8. In my judgment, the legal position cannot be disputed that the provisions of the law of limitation must be applied to all persons equally and uniformly. Government departments and local authorities cannot claim any privilege in that regard and they must be treated on par with private individuals. However, as observed by the Supreme Court, the realities of life also cannot altogether be ignored. Whereas a private individual takes a decision one way or the other almost instantaneously, a democratic government or a bureaucratic department hesitates and halts, discusses and debates, considers and consults, peeps through papers and files, speaks through notes and drafts, moves horizontally and vertically till at last it gravitates towards a conclusion, unmindful and oblivious of urgency and emergency.

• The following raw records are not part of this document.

/-- modFrame changes only streams of State. -/
@[simp] theorem modFrame_fields (id o : Nat) (f : Frame → Frame) (s : State) :
    (modFrame id o f s).pending = s.pending ∧ (modFrame id o f s).free = s.free ∧ (modFrame id o f s).order = s.order ∧
    (modFrame id o f s).cores = s.cores ∧ (modFrame id o f s).clusters = s.clusters ∧ (modFrame id o f s).ctxs = s.ctxs ∧
    (modFrame id o f s).nextCtxs = s.nextCtxs ∧ (modFrame id o f s).jobs = s.jobs ∧ (modFrame id o f s).claims = s.claims ∧
    (modFrame id o f s).parts = s.parts ∧ (modFrame id o f s).accounts = s.accounts ∧ (modFrame id o f s).flows = s.flows ∧
    (modFrame id o f s).media = s.media ∧ (modFrame id o f s).encs = s.encs ∧ (modFrame id o f s).clips = s.clips ∧
    (modFrame id o f s).ppus = s.ppus ∧ (modFrame id o f s).ports = s.ports ∧ (modFrame id o f s).ppload = s.ppload ∧
    (modFrame id o f s).host = s.host ∧ (modFrame id o f s).mem = s.mem ∧ (modFrame id o f s).fab = s.fab ∧
    (modFrame id o f s).saf = s.saf ∧ (modFrame id o f s).pwr = s.pwr ∧ (modFrame id o f s).nv = s.nv ∧ (modFrame id o f s).sec = s.sec ∧
    (modFrame id o f s).err = s.err ∧ (modFrame id o f s).islands = s.islands ∧ (modFrame id o f s).pmuIsl = s.pmuIsl ∧
    (modFrame id o f s).dies = s.dies ∧ (modFrame id o f s).varMis = s.varMis ∧ (modFrame id o f s).strapHigh = s.strapHigh ∧
    (modFrame id o f s).smbus = s.smbus := by
  and_intros <;> rfl

/-- modDep changes only streams of State. -/
@[simp] theorem modDep_fields (id : Nat) (f : Depack → Depack) (s : State) :
    (modDep id f s).pending = s.pending ∧ (modDep id f s).free = s.free ∧ (modDep id f s).order = s.order ∧
    (modDep id f s).cores = s.cores ∧ (modDep id f s).clusters = s.clusters ∧ (modDep id f s).ctxs = s.ctxs ∧
    (modDep id f s).nextCtxs = s.nextCtxs ∧ (modDep id f s).jobs = s.jobs ∧ (modDep id f s).claims = s.claims ∧
    (modDep id f s).parts = s.parts ∧ (modDep id f s).accounts = s.accounts ∧ (modDep id f s).flows = s.flows ∧
    (modDep id f s).media = s.media ∧ (modDep id f s).encs = s.encs ∧ (modDep id f s).clips = s.clips ∧ (modDep id f s).ppus = s.ppus ∧
    (modDep id f s).ports = s.ports ∧ (modDep id f s).ppload = s.ppload ∧ (modDep id f s).host = s.host ∧ (modDep id f s).mem = s.mem ∧
    (modDep id f s).fab = s.fab ∧ (modDep id f s).saf = s.saf ∧ (modDep id f s).pwr = s.pwr ∧ (modDep id f s).nv = s.nv ∧
    (modDep id f s).sec = s.sec ∧ (modDep id f s).err = s.err ∧ (modDep id f s).islands = s.islands ∧ (modDep id f s).pmuIsl = s.pmuIsl ∧
    (modDep id f s).dies = s.dies ∧ (modDep id f s).varMis = s.varMis ∧ (modDep id f s).strapHigh = s.strapHigh ∧
    (modDep id f s).smbus = s.smbus := by
  and_intros <;> rfl

/-- modCnt changes only streams of State. -/
@[simp] theorem modCnt_fields (id : Nat) (f : IngestCount → IngestCount) (s : State) :
    (modCnt id f s).pending = s.pending ∧ (modCnt id f s).free = s.free ∧ (modCnt id f s).order = s.order ∧
    (modCnt id f s).cores = s.cores ∧ (modCnt id f s).clusters = s.clusters ∧ (modCnt id f s).ctxs = s.ctxs ∧
    (modCnt id f s).nextCtxs = s.nextCtxs ∧ (modCnt id f s).jobs = s.jobs ∧ (modCnt id f s).claims = s.claims ∧
    (modCnt id f s).parts = s.parts ∧ (modCnt id f s).accounts = s.accounts ∧ (modCnt id f s).flows = s.flows ∧
    (modCnt id f s).media = s.media ∧ (modCnt id f s).encs = s.encs ∧ (modCnt id f s).clips = s.clips ∧ (modCnt id f s).ppus = s.ppus ∧
    (modCnt id f s).ports = s.ports ∧ (modCnt id f s).ppload = s.ppload ∧ (modCnt id f s).host = s.host ∧ (modCnt id f s).mem = s.mem ∧
    (modCnt id f s).fab = s.fab ∧ (modCnt id f s).saf = s.saf ∧ (modCnt id f s).pwr = s.pwr ∧ (modCnt id f s).nv = s.nv ∧
    (modCnt id f s).sec = s.sec ∧ (modCnt id f s).err = s.err ∧ (modCnt id f s).islands = s.islands ∧ (modCnt id f s).pmuIsl = s.pmuIsl ∧
    (modCnt id f s).dies = s.dies ∧ (modCnt id f s).varMis = s.varMis ∧ (modCnt id f s).strapHigh = s.strapHigh ∧
    (modCnt id f s).smbus = s.smbus := by
  and_intros <;> rfl

/-- modBuf changes only streams of State. -/
@[simp] theorem modBuf_fields (id p : Nat) (f : FrameBuf → FrameBuf) (s : State) :
    (modBuf id p f s).pending = s.pending ∧ (modBuf id p f s).free = s.free ∧ (modBuf id p f s).order = s.order ∧
    (modBuf id p f s).cores = s.cores ∧ (modBuf id p f s).clusters = s.clusters ∧ (modBuf id p f s).ctxs = s.ctxs ∧
    (modBuf id p f s).nextCtxs = s.nextCtxs ∧ (modBuf id p f s).jobs = s.jobs ∧ (modBuf id p f s).claims = s.claims ∧
    (modBuf id p f s).parts = s.parts ∧ (modBuf id p f s).accounts = s.accounts ∧ (modBuf id p f s).flows = s.flows ∧
    (modBuf id p f s).media = s.media ∧ (modBuf id p f s).encs = s.encs ∧ (modBuf id p f s).clips = s.clips ∧
    (modBuf id p f s).ppus = s.ppus ∧ (modBuf id p f s).ports = s.ports ∧ (modBuf id p f s).ppload = s.ppload ∧
    (modBuf id p f s).host = s.host ∧ (modBuf id p f s).mem = s.mem ∧ (modBuf id p f s).fab = s.fab ∧ (modBuf id p f s).saf = s.saf ∧
    (modBuf id p f s).pwr = s.pwr ∧ (modBuf id p f s).nv = s.nv ∧ (modBuf id p f s).sec = s.sec ∧ (modBuf id p f s).err = s.err ∧
    (modBuf id p f s).islands = s.islands ∧ (modBuf id p f s).pmuIsl = s.pmuIsl ∧ (modBuf id p f s).dies = s.dies ∧
    (modBuf id p f s).varMis = s.varMis ∧ (modBuf id p f s).strapHigh = s.strapHigh ∧ (modBuf id p f s).smbus = s.smbus := by
  and_intros <;> rfl

/-- modPart changes only parts of State. -/
@[simp] theorem modPart_fields (p : Nat) (f : Partition → Partition) (s : State) :
    (modPart p f s).pending = s.pending ∧ (modPart p f s).free = s.free ∧ (modPart p f s).order = s.order ∧
    (modPart p f s).cores = s.cores ∧ (modPart p f s).clusters = s.clusters ∧ (modPart p f s).ctxs = s.ctxs ∧
    (modPart p f s).nextCtxs = s.nextCtxs ∧ (modPart p f s).jobs = s.jobs ∧ (modPart p f s).claims = s.claims ∧
    (modPart p f s).accounts = s.accounts ∧ (modPart p f s).streams = s.streams ∧ (modPart p f s).flows = s.flows ∧
    (modPart p f s).media = s.media ∧ (modPart p f s).encs = s.encs ∧ (modPart p f s).clips = s.clips ∧ (modPart p f s).ppus = s.ppus ∧
    (modPart p f s).ports = s.ports ∧ (modPart p f s).ppload = s.ppload ∧ (modPart p f s).host = s.host ∧ (modPart p f s).mem = s.mem ∧
    (modPart p f s).fab = s.fab ∧ (modPart p f s).saf = s.saf ∧ (modPart p f s).pwr = s.pwr ∧ (modPart p f s).nv = s.nv ∧
    (modPart p f s).sec = s.sec ∧ (modPart p f s).err = s.err ∧ (modPart p f s).islands = s.islands ∧ (modPart p f s).pmuIsl = s.pmuIsl ∧
    (modPart p f s).dies = s.dies ∧ (modPart p f s).varMis = s.varMis ∧ (modPart p f s).strapHigh = s.strapHigh ∧
    (modPart p f s).smbus = s.smbus := by
  and_intros <;> rfl

/-- modJob changes only jobs of State. -/
@[simp] theorem modJob_fields (id : Nat) (f : Job → Job) (s : State) :
    (modJob id f s).pending = s.pending ∧ (modJob id f s).free = s.free ∧ (modJob id f s).order = s.order ∧
    (modJob id f s).cores = s.cores ∧ (modJob id f s).clusters = s.clusters ∧ (modJob id f s).ctxs = s.ctxs ∧
    (modJob id f s).nextCtxs = s.nextCtxs ∧ (modJob id f s).claims = s.claims ∧ (modJob id f s).parts = s.parts ∧
    (modJob id f s).accounts = s.accounts ∧ (modJob id f s).streams = s.streams ∧ (modJob id f s).flows = s.flows ∧
    (modJob id f s).media = s.media ∧ (modJob id f s).encs = s.encs ∧ (modJob id f s).clips = s.clips ∧ (modJob id f s).ppus = s.ppus ∧
    (modJob id f s).ports = s.ports ∧ (modJob id f s).ppload = s.ppload ∧ (modJob id f s).host = s.host ∧ (modJob id f s).mem = s.mem ∧
    (modJob id f s).fab = s.fab ∧ (modJob id f s).saf = s.saf ∧ (modJob id f s).pwr = s.pwr ∧ (modJob id f s).nv = s.nv ∧
    (modJob id f s).sec = s.sec ∧ (modJob id f s).err = s.err ∧ (modJob id f s).islands = s.islands ∧ (modJob id f s).pmuIsl = s.pmuIsl ∧
    (modJob id f s).dies = s.dies ∧ (modJob id f s).varMis = s.varMis ∧ (modJob id f s).strapHigh = s.strapHigh ∧
    (modJob id f s).smbus = s.smbus := by
  and_intros <;> rfl

/-- modMedia changes only media of State. -/
@[simp] theorem modMedia_fields (n : Nat) (f : Media → Media) (s : State) :
    (modMedia n f s).pending = s.pending ∧ (modMedia n f s).free = s.free ∧ (modMedia n f s).order = s.order ∧
    (modMedia n f s).cores = s.cores ∧ (modMedia n f s).clusters = s.clusters ∧ (modMedia n f s).ctxs = s.ctxs ∧
    (modMedia n f s).nextCtxs = s.nextCtxs ∧ (modMedia n f s).jobs = s.jobs ∧ (modMedia n f s).claims = s.claims ∧
    (modMedia n f s).parts = s.parts ∧ (modMedia n f s).accounts = s.accounts ∧ (modMedia n f s).streams = s.streams ∧
    (modMedia n f s).flows = s.flows ∧ (modMedia n f s).encs = s.encs ∧ (modMedia n f s).clips = s.clips ∧
    (modMedia n f s).ppus = s.ppus ∧ (modMedia n f s).ports = s.ports ∧ (modMedia n f s).ppload = s.ppload ∧
    (modMedia n f s).host = s.host ∧ (modMedia n f s).mem = s.mem ∧ (modMedia n f s).fab = s.fab ∧ (modMedia n f s).saf = s.saf ∧
    (modMedia n f s).pwr = s.pwr ∧ (modMedia n f s).nv = s.nv ∧ (modMedia n f s).sec = s.sec ∧ (modMedia n f s).err = s.err ∧
    (modMedia n f s).islands = s.islands ∧ (modMedia n f s).pmuIsl = s.pmuIsl ∧ (modMedia n f s).dies = s.dies ∧
    (modMedia n f s).varMis = s.varMis ∧ (modMedia n f s).strapHigh = s.strapHigh ∧ (modMedia n f s).smbus = s.smbus := by
  and_intros <;> rfl

/-- modEnc changes only encs of State. -/
@[simp] theorem modEnc_fields (n : Nat) (f : Enc → Enc) (s : State) :
    (modEnc n f s).pending = s.pending ∧ (modEnc n f s).free = s.free ∧ (modEnc n f s).order = s.order ∧ (modEnc n f s).cores = s.cores ∧
    (modEnc n f s).clusters = s.clusters ∧ (modEnc n f s).ctxs = s.ctxs ∧ (modEnc n f s).nextCtxs = s.nextCtxs ∧
    (modEnc n f s).jobs = s.jobs ∧ (modEnc n f s).claims = s.claims ∧ (modEnc n f s).parts = s.parts ∧
    (modEnc n f s).accounts = s.accounts ∧ (modEnc n f s).streams = s.streams ∧ (modEnc n f s).flows = s.flows ∧
    (modEnc n f s).media = s.media ∧ (modEnc n f s).clips = s.clips ∧ (modEnc n f s).ppus = s.ppus ∧ (modEnc n f s).ports = s.ports ∧
    (modEnc n f s).ppload = s.ppload ∧ (modEnc n f s).host = s.host ∧ (modEnc n f s).mem = s.mem ∧ (modEnc n f s).fab = s.fab ∧
    (modEnc n f s).saf = s.saf ∧ (modEnc n f s).pwr = s.pwr ∧ (modEnc n f s).nv = s.nv ∧ (modEnc n f s).sec = s.sec ∧
    (modEnc n f s).err = s.err ∧ (modEnc n f s).islands = s.islands ∧ (modEnc n f s).pmuIsl = s.pmuIsl ∧ (modEnc n f s).dies = s.dies ∧
    (modEnc n f s).varMis = s.varMis ∧ (modEnc n f s).strapHigh = s.strapHigh ∧ (modEnc n f s).smbus = s.smbus := by
  and_intros <;> rfl

/-- modClip changes only clips of State. -/
@[simp] theorem modClip_fields (fn : Nat) (id : Word) (f : Clip → Clip) (s : State) :
    (modClip fn id f s).pending = s.pending ∧ (modClip fn id f s).free = s.free ∧ (modClip fn id f s).order = s.order ∧
    (modClip fn id f s).cores = s.cores ∧ (modClip fn id f s).clusters = s.clusters ∧ (modClip fn id f s).ctxs = s.ctxs ∧
    (modClip fn id f s).nextCtxs = s.nextCtxs ∧ (modClip fn id f s).jobs = s.jobs ∧ (modClip fn id f s).claims = s.claims ∧
    (modClip fn id f s).parts = s.parts ∧ (modClip fn id f s).accounts = s.accounts ∧ (modClip fn id f s).streams = s.streams ∧
    (modClip fn id f s).flows = s.flows ∧ (modClip fn id f s).media = s.media ∧ (modClip fn id f s).encs = s.encs ∧
    (modClip fn id f s).ppus = s.ppus ∧ (modClip fn id f s).ports = s.ports ∧ (modClip fn id f s).ppload = s.ppload ∧
    (modClip fn id f s).host = s.host ∧ (modClip fn id f s).mem = s.mem ∧ (modClip fn id f s).fab = s.fab ∧
    (modClip fn id f s).saf = s.saf ∧ (modClip fn id f s).pwr = s.pwr ∧ (modClip fn id f s).nv = s.nv ∧ (modClip fn id f s).sec = s.sec ∧
    (modClip fn id f s).err = s.err ∧ (modClip fn id f s).islands = s.islands ∧ (modClip fn id f s).pmuIsl = s.pmuIsl ∧
    (modClip fn id f s).dies = s.dies ∧ (modClip fn id f s).varMis = s.varMis ∧ (modClip fn id f s).strapHigh = s.strapHigh ∧
    (modClip fn id f s).smbus = s.smbus := by
  and_intros <;> rfl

9. Looking to the principles laid down by the Hon'ble Supreme Court arid applying them to the case on hand keeping in mind, the hard realities, I have no hesitation in holding that there is no inaction, want of bona fides or negligence on the part of the applicant Corporation in approaching this Court and delay of 38 days should be condoned in the larger interest of justice.

10. In the result, this Civil Application is allowed and the prayer for condonation of delay is granted. Delay is condoned. Rule is made absolute. However, in the facts and circumstances of the case, the applicant Corporation will pay costs of Rs. 500/- to the opponent. The applicant will pay the amount of costs to the opponent on or before September 1, 1992.